• To do: Reproduce the entries below exactly, but only from the line containing "d f).nextRid = s.nextRid := rfl" to the line containing "d f).collOut = s.collOut := rfl", inclusive.

Start of Block

/-! ## State.modDie -/

@[simp] theorem State.modDie_agenda (s : State) (d : Nat) (f : Die → Die) : (s.modDie d f).agenda = s.agenda := rfl
@[simp] theorem State.modDie_moves (s : State) (d : Nat) (f : Die → Die) : (s.modDie d f).moves = s.moves := rfl
@[simp] theorem State.modDie_fresh (s : State) (d : Nat) (f : Die → Die) : (s.modDie d f).fresh = s.fresh := rfl
@[simp] theorem State.modDie_cur (s : State) (d : Nat) (f : Die → Die) : (s.modDie d f).cur = s.cur := rfl
@[simp] theorem State.modDie_iss (s : State) (d : Nat) (f : Die → Die) : (s.modDie d f).iss = s.iss := rfl
@[simp] theorem State.modDie_curWin (s : State) (d : Nat) (f : Die → Die) : (s.modDie d f).curWin = s.curWin := rfl
@[simp] theorem State.modDie_tick (s : State) (d : Nat) (f : Die → Die) : (s.modDie d f).tick = s.tick := rfl
@[simp] theorem State.modDie_mem (s : State) (d : Nat) (f : Die → Die) : (s.modDie d f).mem = s.mem := rfl
@[simp] theorem State.modDie_ws (s : State) (d : Nat) (f : Die → Die) : (s.modDie d f).ws = s.ws := rfl
@[simp] theorem State.modDie_tags (s : State) (d : Nat) (f : Die → Die) : (s.modDie d f).tags = s.tags := rfl
@[simp] theorem State.modDie_guard (s : State) (d : Nat) (f : Die → Die) : (s.modDie d f).guard = s.guard := rfl
@[simp] theorem State.modDie_upsets (s : State) (d : Nat) (f : Die → Die) : (s.modDie d f).upsets = s.upsets := rfl
@[simp] theorem State.modDie_threads (s : State) (d : Nat) (f : Die → Die) : (s.modDie d f).threads = s.threads := rfl
@[simp] theorem State.modDie_cores (s : State) (d : Nat) (f : Die → Die) : (s.modDie d f).cores = s.cores := rfl
@[simp] theorem State.modDie_tiles (s : State) (d : Nat) (f : Die → Die) : (s.modDie d f).tiles = s.tiles := rfl
@[simp] theorem State.modDie_ports (s : State) (d : Nat) (f : Die → Die) : (s.modDie d f).ports = s.ports := rfl
@[simp] theorem State.modDie_links (s : State) (d : Nat) (f : Die → Die) : (s.modDie d f).links = s.links := rfl
@[simp] theorem State.modDie_wear (s : State) (d : Nat) (f : Die → Die) : (s.modDie d f).wear = s.wear := rfl
@[simp] theorem State.modDie_map (s : State) (d : Nat) (f : Die → Die) : (s.modDie d f).map = s.map := rfl
@[simp] theorem State.modDie_fenced (s : State) (d : Nat) (f : Die → Die) : (s.modDie d f).fenced = s.fenced := rfl
@[simp] theorem State.modDie_ctxbase (s : State) (d : Nat) (f : Die → Die) : (s.modDie d f).ctxbase = s.ctxbase := rfl
@[simp] theorem State.modDie_allocated (s : State) (d : Nat) (f : Die → Die) : (s.modDie d f).allocated = s.allocated := rfl
@[simp] theorem State.modDie_net (s : State) (d : Nat) (f : Die → Die) : (s.modDie d f).net = s.net := rfl
@[simp] theorem State.modDie_nextRid (s : State) (d : Nat) (f : Die → Die) : (s.modDie d f).nextRid = s.nextRid := rfl
@[simp] theorem State.modDie_packets (s : State) (d : Nat) (f : Die → Die) : (s.modDie d f).packets = s.packets := rfl
@[simp] theorem State.modDie_nextPkt (s : State) (d : Nat) (f : Die → Die) : (s.modDie d f).nextPkt = s.nextPkt := rfl
@[simp] theorem State.modDie_arrivals (s : State) (d : Nat) (f : Die → Die) : (s.modDie d f).arrivals = s.arrivals := rfl
@[simp] theorem State.modDie_launches (s : State) (d : Nat) (f : Die → Die) : (s.modDie d f).launches = s.launches := rfl
@[simp] theorem State.modDie_answers (s : State) (d : Nat) (f : Die → Die) : (s.modDie d f).answers = s.answers := rfl
@[simp] theorem State.modDie_bindings (s : State) (d : Nat) (f : Die → Die) : (s.modDie d f).bindings = s.bindings := rfl
@[simp] theorem State.modDie_saves (s : State) (d : Nat) (f : Die → Die) : (s.modDie d f).saves = s.saves := rfl
@[simp] theorem State.modDie_granted (s : State) (d : Nat) (f : Die → Die) : (s.modDie d f).granted = s.granted := rfl
@[simp] theorem State.modDie_revoked (s : State) (d : Nat) (f : Die → Die) : (s.modDie d f).revoked = s.revoked := rfl
@[simp] theorem State.modDie_inbound (s : State) (d : Nat) (f : Die → Die) : (s.modDie d f).inbound = s.inbound := rfl
@[simp] theorem State.modDie_inAnswers (s : State) (d : Nat) (f : Die → Die) : (s.modDie d f).inAnswers = s.inAnswers := rfl
@[simp] theorem State.modDie_outbound (s : State) (d : Nat) (f : Die → Die) : (s.modDie d f).outbound = s.outbound := rfl
@[simp] theorem State.modDie_collOut (s : State) (d : Nat) (f : Die → Die) : (s.modDie d f).collOut = s.collOut := rfl
@[simp] theorem State.modDie_dawn (s : State) (d : Nat) (f : Die → Die) : (s.modDie d f).dawn = s.dawn := rfl
@[simp] theorem State.modDie_inletHot (s : State) (d : Nat) (f : Die → Die) : (s.modDie d f).inletHot = s.inletHot := rfl
@[simp] theorem State.modDie_inlet (s : State) (d : Nat) (f : Die → Die) : (s.modDie d f).inlet = s.inlet := rfl
@[simp] theorem State.modDie_mgmt (s : State) (d : Nat) (f : Die → Die) : (s.modDie d f).mgmt = s.mgmt := rfl

/-! ## State.modLink -/

@[simp] theorem State.modLink_agenda (s : State) (n : Nat) (f : Link → Link) : (s.modLink n f).agenda = s.agenda := rfl
@[simp] theorem State.modLink_moves (s : State) (n : Nat) (f : Link → Link) : (s.modLink n f).moves = s.moves := rfl
@[simp] theorem State.modLink_fresh (s : State) (n : Nat) (f : Link → Link) : (s.modLink n f).fresh = s.fresh := rfl
@[simp] theorem State.modLink_cur (s : State) (n : Nat) (f : Link → Link) : (s.modLink n f).cur = s.cur := rfl
@[simp] theorem State.modLink_iss (s : State) (n : Nat) (f : Link → Link) : (s.modLink n f).iss = s.iss := rfl
@[simp] theorem State.modLink_curWin (s : State) (n : Nat) (f : Link → Link) : (s.modLink n f).curWin = s.curWin := rfl
@[simp] theorem State.modLink_tick (s : State) (n : Nat) (f : Link → Link) : (s.modLink n f).tick = s.tick := rfl
@[simp] theorem State.modLink_mem (s : State) (n : Nat) (f : Link → Link) : (s.modLink n f).mem = s.mem := rfl
@[simp] theorem State.modLink_ws (s : State) (n : Nat) (f : Link → Link) : (s.modLink n f).ws = s.ws := rfl
@[simp] theorem State.modLink_tags (s : State) (n : Nat) (f : Link → Link) : (s.modLink n f).tags = s.tags := rfl
@[simp] theorem State.modLink_guard (s : State) (n : Nat) (f : Link → Link) : (s.modLink n f).guard = s.guard := rfl
@[simp] theorem State.modLink_upsets (s : State) (n : Nat) (f : Link → Link) : (s.modLink n f).upsets = s.upsets := rfl
@[simp] theorem State.modLink_threads (s : State) (n : Nat) (f : Link → Link) : (s.modLink n f).threads = s.threads := rfl
@[simp] theorem State.modLink_cores (s : State) (n : Nat) (f : Link → Link) : (s.modLink n f).cores = s.cores := rfl
@[simp] theorem State.modLink_tiles (s : State) (n : Nat) (f : Link → Link) : (s.modLink n f).tiles = s.tiles := rfl
@[simp] theorem State.modLink_ports (s : State) (n : Nat) (f : Link → Link) : (s.modLink n f).ports = s.ports := rfl
@[simp] theorem State.modLink_dies (s : State) (n : Nat) (f : Link → Link) : (s.modLink n f).dies = s.dies := rfl
@[simp] theorem State.modLink_wear (s : State) (n : Nat) (f : Link → Link) : (s.modLink n f).wear = s.wear := rfl
@[simp] theorem State.modLink_map (s : State) (n : Nat) (f : Link → Link) : (s.modLink n f).map = s.map := rfl
@[simp] theorem State.modLink_fenced (s : State) (n : Nat) (f : Link → Link) : (s.modLink n f).fenced = s.fenced := rfl
@[simp] theorem State.modLink_ctxbase (s : State) (n : Nat) (f : Link → Link) : (s.modLink n f).ctxbase = s.ctxbase := rfl
@[simp] theorem State.modLink_allocated (s : State) (n : Nat) (f : Link → Link) : (s.modLink n f).allocated = s.allocated := rfl
@[simp] theorem State.modLink_net (s : State) (n : Nat) (f : Link → Link) : (s.modLink n f).net = s.net := rfl
@[simp] theorem State.modLink_nextRid (s : State) (n : Nat) (f : Link → Link) : (s.modLink n f).nextRid = s.nextRid := rfl
@[simp] theorem State.modLink_packets (s : State) (n : Nat) (f : Link → Link) : (s.modLink n f).packets = s.packets := rfl
@[simp] theorem State.modLink_nextPkt (s : State) (n : Nat) (f : Link → Link) : (s.modLink n f).nextPkt = s.nextPkt := rfl
@[simp] theorem State.modLink_arrivals (s : State) (n : Nat) (f : Link → Link) : (s.modLink n f).arrivals = s.arrivals := rfl
@[simp] theorem State.modLink_launches (s : State) (n : Nat) (f : Link → Link) : (s.modLink n f).launches = s.launches := rfl
@[simp] theorem State.modLink_answers (s : State) (n : Nat) (f : Link → Link) : (s.modLink n f).answers = s.answers := rfl
@[simp] theorem State.modLink_bindings (s : State) (n : Nat) (f : Link → Link) : (s.modLink n f).bindings = s.bindings := rfl
@[simp] theorem State.modLink_saves (s : State) (n : Nat) (f : Link → Link) : (s.modLink n f).saves = s.saves := rfl
@[simp] theorem State.modLink_granted (s : State) (n : Nat) (f : Link → Link) : (s.modLink n f).granted = s.granted := rfl
@[simp] theorem State.modLink_revoked (s : State) (n : Nat) (f : Link → Link) : (s.modLink n f).revoked = s.revoked := rfl
@[simp] theorem State.modLink_inbound (s : State) (n : Nat) (f : Link → Link) : (s.modLink n f).inbound = s.inbound := rfl
@[simp] theorem State.modLink_inAnswers (s : State) (n : Nat) (f : Link → Link) : (s.modLink n f).inAnswers = s.inAnswers := rfl
@[simp] theorem State.modLink_outbound (s : State) (n : Nat) (f : Link → Link) : (s.modLink n f).outbound = s.outbound := rfl
@[simp] theorem State.modLink_collOut (s : State) (n : Nat) (f : Link → Link) : (s.modLink n f).collOut = s.collOut := rfl
@[simp] theorem State.modLink_dawn (s : State) (n : Nat) (f : Link → Link) : (s.modLink n f).dawn = s.dawn := rfl
@[simp] theorem State.modLink_inletHot (s : State) (n : Nat) (f : Link → Link) : (s.modLink n f).inletHot = s.inletHot := rfl
@[simp] theorem State.modLink_inlet (s : State) (n : Nat) (f : Link → Link) : (s.modLink n f).inlet = s.inlet := rfl
@[simp] theorem State.modLink_mgmt (s : State) (n : Nat) (f : Link → Link) : (s.modLink n f).mgmt = s.mgmt := rfl

/-! ## State.modTag -/

@[simp] theorem State.modTag_agenda (s : State) (w : Nat) (f : WordTag → WordTag) : (s.modTag w f).agenda = s.agenda := rfl
@[simp] theorem State.modTag_moves (s : State) (w : Nat) (f : WordTag → WordTag) : (s.modTag w f).moves = s.moves := rfl
@[simp] theorem State.modTag_fresh (s : State) (w : Nat) (f : WordTag → WordTag) : (s.modTag w f).fresh = s.fresh := rfl
@[simp] theorem State.modTag_cur (s : State) (w : Nat) (f : WordTag → WordTag) : (s.modTag w f).cur = s.cur := rfl
@[simp] theorem State.modTag_iss (s : State) (w : Nat) (f : WordTag → WordTag) : (s.modTag w f).iss = s.iss := rfl
@[simp] theorem State.modTag_curWin (s : State) (w : Nat) (f : WordTag → WordTag) : (s.modTag w f).curWin = s.curWin := rfl
@[simp] theorem State.modTag_tick (s : State) (w : Nat) (f : WordTag → WordTag) : (s.modTag w f).tick = s.tick := rfl
@[simp] theorem State.modTag_mem (s : State) (w : Nat) (f : WordTag → WordTag) : (s.modTag w f).mem = s.mem := rfl
@[simp] theorem State.modTag_ws (s : State) (w : Nat) (f : WordTag → WordTag) : (s.modTag w f).ws = s.ws := rfl
@[simp] theorem State.modTag_guard (s : State) (w : Nat) (f : WordTag → WordTag) : (s.modTag w f).guard = s.guard := rfl
@[simp] theorem State.modTag_upsets (s : State) (w : Nat) (f : WordTag → WordTag) : (s.modTag w f).upsets = s.upsets := rfl
@[simp] theorem State.modTag_threads (s : State) (w : Nat) (f : WordTag → WordTag) : (s.modTag w f).threads = s.threads := rfl
@[simp] theorem State.modTag_cores (s : State) (w : Nat) (f : WordTag → WordTag) : (s.modTag w f).cores = s.cores := rfl
@[simp] theorem State.modTag_tiles (s : State) (w : Nat) (f : WordTag → WordTag) : (s.modTag w f).tiles = s.tiles := rfl
@[simp] theorem State.modTag_ports (s : State) (w : Nat) (f : WordTag → WordTag) : (s.modTag w f).ports = s.ports := rfl
@[simp] theorem State.modTag_dies (s : State) (w : Nat) (f : WordTag → WordTag) : (s.modTag w f).dies = s.dies := rfl
@[simp] theorem State.modTag_links (s : State) (w : Nat) (f : WordTag → WordTag) : (s.modTag w f).links = s.links := rfl
@[simp] theorem State.modTag_wear (s : State) (w : Nat) (f : WordTag → WordTag) : (s.modTag w f).wear = s.wear := rfl
@[simp] theorem State.modTag_map (s : State) (w : Nat) (f : WordTag → WordTag) : (s.modTag w f).map = s.map := rfl
@[simp] theorem State.modTag_fenced (s : State) (w : Nat) (f : WordTag → WordTag) : (s.modTag w f).fenced = s.fenced := rfl
@[simp] theorem State.modTag_ctxbase (s : State) (w : Nat) (f : WordTag → WordTag) : (s.modTag w f).ctxbase = s.ctxbase := rfl
@[simp] theorem State.modTag_allocated (s : State) (w : Nat) (f : WordTag → WordTag) : (s.modTag w f).allocated = s.allocated := rfl
@[simp] theorem State.modTag_net (s : State) (w : Nat) (f : WordTag → WordTag) : (s.modTag w f).net = s.net := rfl
@[simp] theorem State.modTag_nextRid (s : State) (w : Nat) (f : WordTag → WordTag) : (s.modTag w f).nextRid = s.nextRid := rfl
@[simp] theorem State.modTag_packets (s : State) (w : Nat) (f : WordTag → WordTag) : (s.modTag w f).packets = s.packets := rfl
@[simp] theorem State.modTag_nextPkt (s : State) (w : Nat) (f : WordTag → WordTag) : (s.modTag w f).nextPkt = s.nextPkt := rfl
@[simp] theorem State.modTag_arrivals (s : State) (w : Nat) (f : WordTag → WordTag) : (s.modTag w f).arrivals = s.arrivals := rfl
@[simp] theorem State.modTag_launches (s : State) (w : Nat) (f : WordTag → WordTag) : (s.modTag w f).launches = s.launches := rfl
@[simp] theorem State.modTag_answers (s : State) (w : Nat) (f : WordTag → WordTag) : (s.modTag w f).answers = s.answers := rfl
@[simp] theorem State.modTag_bindings (s : State) (w : Nat) (f : WordTag → WordTag) : (s.modTag w f).bindings = s.bindings := rfl
@[simp] theorem State.modTag_saves (s : State) (w : Nat) (f : WordTag → WordTag) : (s.modTag w f).saves = s.saves := rfl
@[simp] theorem State.modTag_granted (s : State) (w : Nat) (f : WordTag → WordTag) : (s.modTag w f).granted = s.granted := rfl
@[simp] theorem State.modTag_revoked (s : State) (w : Nat) (f : WordTag → WordTag) : (s.modTag w f).revoked = s.revoked := rfl
@[simp] theorem State.modTag_inbound (s : State) (w : Nat) (f : WordTag → WordTag) : (s.modTag w f).inbound = s.inbound := rfl
@[simp] theorem State.modTag_inAnswers (s : State) (w : Nat) (f : WordTag → WordTag) : (s.modTag w f).inAnswers = s.inAnswers := rfl
@[simp] theorem State.modTag_outbound (s : State) (w : Nat) (f : WordTag → WordTag) : (s.modTag w f).outbound = s.outbound := rfl
@[simp] theorem State.modTag_collOut (s : State) (w : Nat) (f : WordTag → WordTag) : (s.modTag w f).collOut = s.collOut := rfl
@[simp] theorem State.modTag_dawn (s : State) (w : Nat) (f : WordTag → WordTag) : (s.modTag w f).dawn = s.dawn := rfl
@[simp] theorem State.modTag_inletHot (s : State) (w : Nat) (f : WordTag → WordTag) : (s.modTag w f).inletHot = s.inletHot := rfl
@[simp] theorem State.modTag_inlet (s : State) (w : Nat) (f : WordTag → WordTag) : (s.modTag w f).inlet = s.inlet := rfl
@[simp] theorem State.modTag_mgmt (s : State) (w : Nat) (f : WordTag → WordTag) : (s.modTag w f).mgmt = s.mgmt := rfl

End of Block

• Solution:
@[simp] theorem State.modDie_nextRid (s : State) (d : Nat) (f : Die → Die) : (s.modDie d f).nextRid = s.nextRid := rfl
@[simp] theorem State.modDie_packets (s : State) (d : Nat) (f : Die → Die) : (s.modDie d f).packets = s.packets := rfl
@[simp] theorem State.modDie_nextPkt (s : State) (d : Nat) (f : Die → Die) : (s.modDie d f).nextPkt = s.nextPkt := rfl
@[simp] theorem State.modDie_arrivals (s : State) (d : Nat) (f : Die → Die) : (s.modDie d f).arrivals = s.arrivals := rfl
@[simp] theorem State.modDie_launches (s : State) (d : Nat) (f : Die → Die) : (s.modDie d f).launches = s.launches := rfl
@[simp] theorem State.modDie_answers (s : State) (d : Nat) (f : Die → Die) : (s.modDie d f).answers = s.answers := rfl
@[simp] theorem State.modDie_bindings (s : State) (d : Nat) (f : Die → Die) : (s.modDie d f).bindings = s.bindings := rfl
@[simp] theorem State.modDie_saves (s : State) (d : Nat) (f : Die → Die) : (s.modDie d f).saves = s.saves := rfl
@[simp] theorem State.modDie_granted (s : State) (d : Nat) (f : Die → Die) : (s.modDie d f).granted = s.granted := rfl
@[simp] theorem State.modDie_revoked (s : State) (d : Nat) (f : Die → Die) : (s.modDie d f).revoked = s.revoked := rfl
@[simp] theorem State.modDie_inbound (s : State) (d : Nat) (f : Die → Die) : (s.modDie d f).inbound = s.inbound := rfl
@[simp] theorem State.modDie_inAnswers (s : State) (d : Nat) (f : Die → Die) : (s.modDie d f).inAnswers = s.inAnswers := rfl
@[simp] theorem State.modDie_outbound (s : State) (d : Nat) (f : Die → Die) : (s.modDie d f).outbound = s.outbound := rfl
@[simp] theorem State.modDie_collOut (s : State) (d : Nat) (f : Die → Die) : (s.modDie d f).collOut = s.collOut := rfl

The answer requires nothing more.